Enjoying the freedom that goes along with riding
leather-less quickly came to an agonizing end as
I was nearing the top of "the Notch".
CLOTHING
DESCRIPTION (minus the leather jacket):
riding
boots
jeans
& leather pants
white
snap-down tank top - braless
scream-proof
full face helmet
Rounding
a corner of one of the hairpin turns brought me
face to face with - you guessed it - A BEE. Many
things frighten many people, but never have I seen
any one thing get to the toughest of the tough like
a bee. A friend very accurately once told me that
no matter how tough a guy is on his bike, it all
goes out the window when he gets a bee down his
shirt. Well, one gentle tap on my chest later left
the other drivers and passengers alike behind us
wondering where the roadside strip bar came from.
Looking
down my top, I discovered the most enormous bumble
bee, with all of his furry little legs clinging
to the fibers of my shirt. Panic set in immediately,
and I frantically tried to shake him out from underneath
my shirt. Darn those furry legs! He was hangin'
on for dear life whether he wanted to or not, and
gettin' pissed off by the second. By now, I had
slowed to about third gear (while still in fourth),
hand still on the throttle, and still rolling, but
left hand desperately trying to unsnap the dome
buttons on my shirt. They weren't going to budge.

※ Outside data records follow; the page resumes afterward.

-- ==== Sys2Proof/Machine/Codec.lean ====
section
/-! DEFINITION. The codec of 40_bcd_codec.md: BCD, year and century, calendar, time burst, epoch conversion, alarm and
timer packing. Pure functions, total on every input of their width (D20). On integers, `/` and `%` by the positive
constants used here are the floor division and remainder of 00_scope.md R8. -/

namespace Sys2Proof.Machine

/-! ### BCD bytes and words -/

/-- Nibble `i` of a word, nibble 0 least significant (R7). -/
def nibble {n : Nat} (v : BitVec n) (i : Nat) : Nat := (v.extractLsb' (4 * i) 4).toNat

/-- `bcd2bin8` (R120); on valid digits the inverse of `bin2bcd8` (R139 (d)). -/
def bcd2bin8 (b : Byte) : Nat := nibble b 1 * 10 + nibble b 0

/-- `bin2bcd8` (R121): the hundreds are dropped; up to 99 the inverse of `bcd2bin8` (R139 (d)). -/
def bin2bcd8 (n : Nat) : Byte := BitVec.ofNat 8 (n / 10 % 10 * 16 + n % 10)

/-- `bcd2bin16` (R122); on valid digits the inverse of `bin2bcd16` (R139 (d)). -/
def bcd2bin16 (v : BitVec 16) : Nat :=
  nibble v 3 * 1000 + nibble v 2 * 100 + nibble v 1 * 10 + nibble v 0

/-- `bin2bcd16` (R123): the ten-thousands are dropped; up to 9999 the inverse of `bcd2bin16` (R139 (d)). -/
def bin2bcd16 (n : Nat) : BitVec 16 :=
  BitVec.ofNat 16 (n / 1000 % 10 * 4096 + n / 100 % 10 * 256 + n / 10 % 10 * 16 + n % 10)

/-- `ValidBcd8` (R126): a premise of claims, never tested by the block. -/
def validBcd8 (b : Byte) : Bool := decide (nibble b 1 ≤ 9) && decide (nibble b 0 ≤ 9)

/-- `ValidBcd16` (R126). -/
def validBcd16 (v : BitVec 16) : Bool :=
  decide (nibble v 3 ≤ 9) && decide (nibble v 2 ≤ 9) && decide (nibble v 1 ≤ 9) && decide (nibble v 0 ≤ 9)

/-! ### Year and century -/

/-- `DecodeYear` (R124, R139 (a)). -/
def decodeYear (y : Byte) (c : Bool) : Nat := 2000 + bcd2bin8 y + (if c then 100 else 0)

/-- `CenturyBit` (R125); it has a period of 400 years (R139 (b)). -/
def centuryBit (year : Nat) : Byte := if year / 100 % 4 = 0 then 0x00#8 else Config.centuryMask

/-! ### Calendar -/

/-- `IsLeap` (R127). -/
def isLeap (y : Int) : Bool := y % 4 == 0 && (y % 100 != 0 || y % 400 == 0)

/-- `DaysFromCivil` (R128): days from 1970-01-01; outside valid dates the formula as written. -/
def daysFromCivil (y m d : Int) : Int :=
  let y1 := if m ≤ 2 then y - 1 else y
  let era := y1 / 400
  let yoe := y1 - era * 400
  let mp := if m > 2 then m - 3 else m + 9
  let doy := (153 * mp + 2) / 5 + d - 1
  let doe := yoe * 365 + yoe / 4 - yoe / 100 + doy
  era * 146097 + doe - 719468

/-- `CivilFromDays` (R129): year, month, day. -/
def civilFromDays (z : Int) : Int × Int × Int :=
  let z1 := z + 719468
  let era := z1 / 146097
  let doe := z1 - era * 146097
  let yoe := (doe - doe / 1460 + doe / 36524 - doe / 146096) / 365
  let y1 := yoe + era * 400
  let doy := doe - (365 * yoe + yoe / 4 - yoe / 100)
  let mp := (5 * doy + 2) / 153
  let d := doy - (153 * mp + 2) / 5 + 1
  let m := if mp < 10 then mp + 3 else mp - 9
  let y := if m ≤ 2 then y1 + 1 else y1
  (y, m, d)

/-- `DaysInMonth` (R130); 0 for a number that is no month. -/
def daysInMonth (y m : Int) : Int :=
  if m = 2 then (if isLeap y then 29 else 28)
  else if m = 4 ∨ m = 6 ∨ m = 9 ∨ m = 11 then 30
  else if 1 ≤ m ∧ m ≤ 12 then 31
  else 0

/-- `ValidDate` (R130): a premise of claims, never tested by the block. -/
def validDate (y m d : Int) : Bool :=
  decide (1 ≤ m ∧ m ≤ 12) && decide (1 ≤ d ∧ d ≤ daysInMonth y m)

/-- `Weekday` (R131): 0 = Sunday .. 6 = Saturday (D24). -/
def weekday (z : Int) : Nat := ((z + 4) % 7).toNat

/-! ### Fields of the packed date and time (R96, R97) -/

/-- The four-digit BCD year, `DATE[31:16]`. -/
def dateYear (date : Date) : BitVec 16 := date.extractLsb' 16 16

/-- The month byte with the century flag, `DATE[15:8]`. -/
def dateMonthByte (date : Date) : Byte := date.extractLsb' 8 8

/-- The day, `DATE[7:0]`. -/
def dateDay (date : Date) : Byte := date.extractLsb' 0 8

/-- The tens and units digits of the year, `DATE[23:16]` (R135). -/
def dateYearByte (date : Date) : Byte := date.extractLsb' 16 8

/-- The century flag, `DATE[15]`. -/
def dateCentury (date : Date) : Bool := date.getLsbD 15

/-- The month byte without the century flag, `DATE[15:8] & 0x7F` (R130, R133, R135; D25). -/
def dateMonth (date : Date) : Byte := dateMonthByte date &&& ~~~ Config.centuryMask

/-- The hour, `TIME[23:16]`. -/
def timeHour (time : Time) : Byte := time.extractLsb' 16 8

/-- The minute, `TIME[15:8]`. -/
def timeMinute (time : Time) : Byte := time.extractLsb' 8 8

/-- The second, `TIME[7:0]`. -/
def timeSecond (time : Time) : Byte := time.extractLsb' 0 8

/-- The day count of a packed date, decoded as R133 and R135 do. -/
def dateDays (date : Date) : Int :=
  daysFromCivil (bcd2bin16 (dateYear date)) (bcd2bin8 (dateMonth date)) (bcd2bin8 (dateDay date))

/-- `ValidDT` (R130). -/
def validDT (date : Date) (time : Time) : Bool :=
  validBcd16 (dateYear date) && validBcd8 (dateMonth date) && validBcd8 (dateDay date)
    && validBcd8 (timeHour time) && validBcd8 (timeMinute time) && validBcd8 (timeSecond time)
    && validDate (bcd2bin16 (dateYear date)) (bcd2bin8 (dateMonth date)) (bcd2bin8 (dateDay date))
    && decide (bcd2bin8 (timeHour time) ≤ 23) && decide (bcd2bin8 (timeMinute time) ≤ 59)
    && decide (bcd2bin8 (timeSecond time) ≤ 59)

/-- `ConsistentFlag` (R130). -/
def consistentFlag (date : Date) : Bool :=
  dateCentury date == (centuryBit (bcd2bin16 (dateYear date))).getLsbD 7

/-! ### The time burst -/

/-- The date half of `DecodeBurst` (R132): the month byte keeps its century flag. -/
def burstDate (rb : Vector Byte 9) : Date :=
  bin2bcd16 (decodeYear rb[8] (rb[7].getLsbD 7)) ++ (rb[7] ++ rb[5] : BitVec 16)

/-- The time half of `DecodeBurst` (R132): hour, minute, second with the voltage-low flag masked off. -/
def burstTime (rb : Vector Byte 9) : Time :=
  rb[4] ++ (rb[3] ++ (rb[2] &&& ~~~ Config.vlMask) : BitVec 16)

/-- `DecodeBurst` (R132); `EncodeBurst` undoes it but for the weekday (R139 (e)). -/
def decodeBurst (rb : Vector Byte 9) : Date × Time := (burstDate rb, burstTime rb)

/-- `EncodeBurst` (R135, R139 (e)): second, minute, hour, day, weekday, month with century bit, year. -/
def encodeBurst (date : Date) (time : Time) : List Byte :=
  [timeSecond time, timeMinute time, timeHour time, dateDay date,
    BitVec.ofNat 8 (weekday (dateDays date)),
    dateMonth date ||| centuryBit (bcd2bin16 (dateYear date)),
    dateYearByte date]

/-! ### Epoch conversion -/

/-- The integer `t` of R133, before truncation. -/
def bcdToSeconds (date : Date) (time : Time) : Int :=
  dateDays date * 86400 + bcd2bin8 (timeHour time) * 3600 + bcd2bin8 (timeMinute time) * 60
    + bcd2bin8 (timeSecond time)

/-- `BcdToEpoch` (R133) for an epoch count of `epochW` bits; `EpochToBcd` undoes it in the domain of R139 (c). -/
def bcdToEpoch (epochW : Nat) (date : Date) (time : Time) : Nat :=
  (bcdToSeconds date time % (2 ^ epochW : Nat)).toNat

/-- `EpochToBcd` (R134); `BcdToEpoch` undoes it up to the year 9999 (R139 (c)). The years it meets are at least 1970, the
months and days positive. -/
def epochToBcd (t : Nat) : Date × Time :=
  let c := civilFromDays ((t / 86400 : Nat) : Int)
  let sod := t % 86400
  (bin2bcd16 c.1.toNat ++ ((bin2bcd8 c.2.1.toNat ||| centuryBit c.1.toNat) ++ bin2bcd8 c.2.2.toNat : BitVec 16),
    bin2bcd8 (sod / 3600) ++ (bin2bcd8 (sod % 3600 / 60) ++ bin2bcd8 (sod % 60) : BitVec 16))

/-! ### Alarm and timer packing -/

/-- `AlarmToBytes` (R136): minute, hour, day, weekday with bit 3 cleared. -/
def alarmToBytes (a : BitVec 32) : List Byte :=
  [a.extractLsb' 8 8, a.extractLsb' 16 8, a.extractLsb' 24 8, a.extractLsb' 0 8 &&& Config.alarmWdayMask]

/-- `BytesToAlarm` (R137) of the bytes read from registers 0x09 .. 0x0C. -/
def bytesToAlarm (b0 b1 b2 b3 : Byte) : BitVec 32 := (b2 ++ b1 : BitVec 16) ++ (b0 ++ b3 : BitVec 16)

/-- `TimerToBytes` (R138): control, then countdown value. -/
def timerToBytes (v : BitVec 16) : List Byte := [v.extractLsb' 8 8, v.extractLsb' 0 8]

/-- `BytesToTimer` (R138). -/
def bytesToTimer (b0 b1 : Byte) : BitVec 16 := b0 ++ b1

end Sys2Proof.Machine
end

Still in fourth gear, and startin' to chug, I resorted
to desperate measures - kill him before he nails
ME. With my left hand "crushing" the poor
creature against my body, and my bike chugging dangerously
close to stalling, I rubbed my shirt against my
skin. (Now remember - we're in a panic, we're dealing
with hairpin turns, other vehicles close behind
and a HUGE bumble bee in my shirt - which called
for desperate measures)
Whew
- a sigh of momentary relief - then - ZAP!! Right
on the left you-know-what.
All
handlebars were abandoned , revolutions halted,
foot pegs bent and a removal of clothing started.
Boy, she dropped fast (the shirt as well) and the
vehicles behind me were treated to a complimentary
strip show. My then-husband had been watching me
weave all over the road the entire time, wondering
what the heck was going on. Upon ripping the shirt
open, the culprit responsible for the whole affair
plopped out onto the ground at my feet and I proceded
to entertain the onlookers with my topless, rage-filled
stomping tantrum, grinding the bee into the asphalt.
**********
I
have a bee-in-the-helmet paranoia. For years I've
worn a bandana over my hair when I ride. It not
only protects my hair from breakage caused by the
rubbing of the inside of my helmet on my hair, but
it keeps the wind out of my ears. And BEES.
OK
- here's one I'm sure you can relate to. I'm approaching
a set of lights at a major intersection. I'm heading
where else? To the nearest safe-to-pull-over spot
I can find. I felt the nasty little vermin wedge
himself between my helmet and hair about 1/2 km
before the set of lights I was sitting at. I wasn't
wearing my bandana on this particular day (God'll
get ya every time),why I can't recall.
With
no where to go but a Tim Horton's parking lot, I
pulled in only to find the lot was full. Being unfamiliar
with that
particular Tim Horton's location, I was dangerously
unaware of the oncoming drive-thru vehicles heading
around the corner.
Totally
preoccupied with the intense buzzing going on inside
my ear I came face to face with a pick up which
had just came out of the drive-thru. Hammering on
my brakes (of course this was all taking place directly
in front of the largest picture window ever manufactured)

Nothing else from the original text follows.